Und es war mehr als die körperliche Distanz, die sie trennte. Sie fürchtete, dass sie, wenn sie Alasdair das nächste Mal wiedersah – falls sie ihn überhaupt je wiedersah –, die Frau eines anderen Mannes sein würde.

Bei ihrer Ankunft hatte Alexanders Ehefrau Jeanne, die ebenfalls der Familie Comyn entstammte, sie mit Freudentränen in den Augen begrüßt. Juliana mochte ihre Schwägerin und hatte sie lange umarmt. Jeanne war in Sorge um sie und Mary gewesen. Sie konnte nicht verstehen, dass man die beiden Schwestern ohne vorherige Zahlung des Lösegeldes freigelassen hatte. Da Coeffin Castle in Alasdairs Hand blieb, konnte Juliana nicht dorthin zurückkehren. Genau wie ihre Schwester blieb sie bei Jeanne, um die Geburt von Marys Kind, das Ende des Krieges und die Rückkehr der Männer abzuwarten.

Die Zukunft erschien ihr ebenso verheißungsvoll wie furchteinflößend.

Sie schaute hinauf in den blauen Himmel, sah den dahinziehenden weißen Wolken nach. Ihr Herzschlag beschleunigte sich. Sie hatte noch nie einen Mann geliebt, und nun liebte sie Alasdair so sehr. Es war ihr unvorstellbar, mit jemand anderem verheiratet zu sein.

„Denkst du an Alasdair?“ Mary hatte ihre schlanken Hände über ihrem riesigen Babybauch verschränkt.

Juliana hatte keine Geheimnisse vor ihrer Schwester. Mary wusste, wie sehr sie Alasdair vermisste und wie sehr sie sich um ihn sorgte – ihr ging es mit William genauso. Vor zwei Wochen war Wigtown gefallen, die Kämpfe hatten sich nach Dumfries verlagert. „Alle behaupten, es sei nur eine Frage der Zeit, bis Robert Bruce besiegt ist.“ Juliana schlang die Arme um ihre angezogenen Knie. Bruce und seine Verbündeten hatten eine schreckliche Niederlage erlitten. Die Zahl der Gefallenen war hoch.
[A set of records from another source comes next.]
-- ==== Sys2Proof/Machine/Step.lean ====
section
/-! DEFINITION. One step of the machine is one event of the host (spec/00_scope.md R6, log 6). -/

namespace Sys2Proof.Machine

/-- One event: the host's next one, `Clock` when its list is empty (log 4). -/
def step (s : State) : Host.Outcome State Fault Refusal := nextEvent s

/-- `s` with an instruction word stored at PC, and with what the very next step needs to fetch it: an
instruction boundary, after a Reset, and no other host event first (log 7). -/
def State.withFetchWord (s : State) (nbits w : Nat) : State :=
  { s.putWord nbits w with cyclesRemaining := 0, resetSeen := true, hostEvents := [] }

end Sys2Proof.Machine
end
Aber wenigstens wussten sie, dass Alasdair am Leben war. Ein Bote ihres Bruders hatte ihn gesehen. Julianas war grenzenlos erleichtert gewesen über die Nachricht.

„Wenn Bruce besiegt ist, kann Alasdair nach Hause“, sagte Mary leise.

„William auch.“ Juliana nickte. „Dann wird er dich und die Kinder nach Castle Bain bringen. Aber Alasdair wird nach Islay zurückkehren – es sei denn, er kommt erst hierher, um mit unserem Bruder zu sprechen.“

Wenn er nach Dunstaffnage kam, würde sie ihn sehen, doch sie fürchtete sich auch davor, denn an diesem Tag konnten all ihre Zukunftshoffnungen jäh enden.

Außer sie widersetzte sich den Wünschen ihres Bruders.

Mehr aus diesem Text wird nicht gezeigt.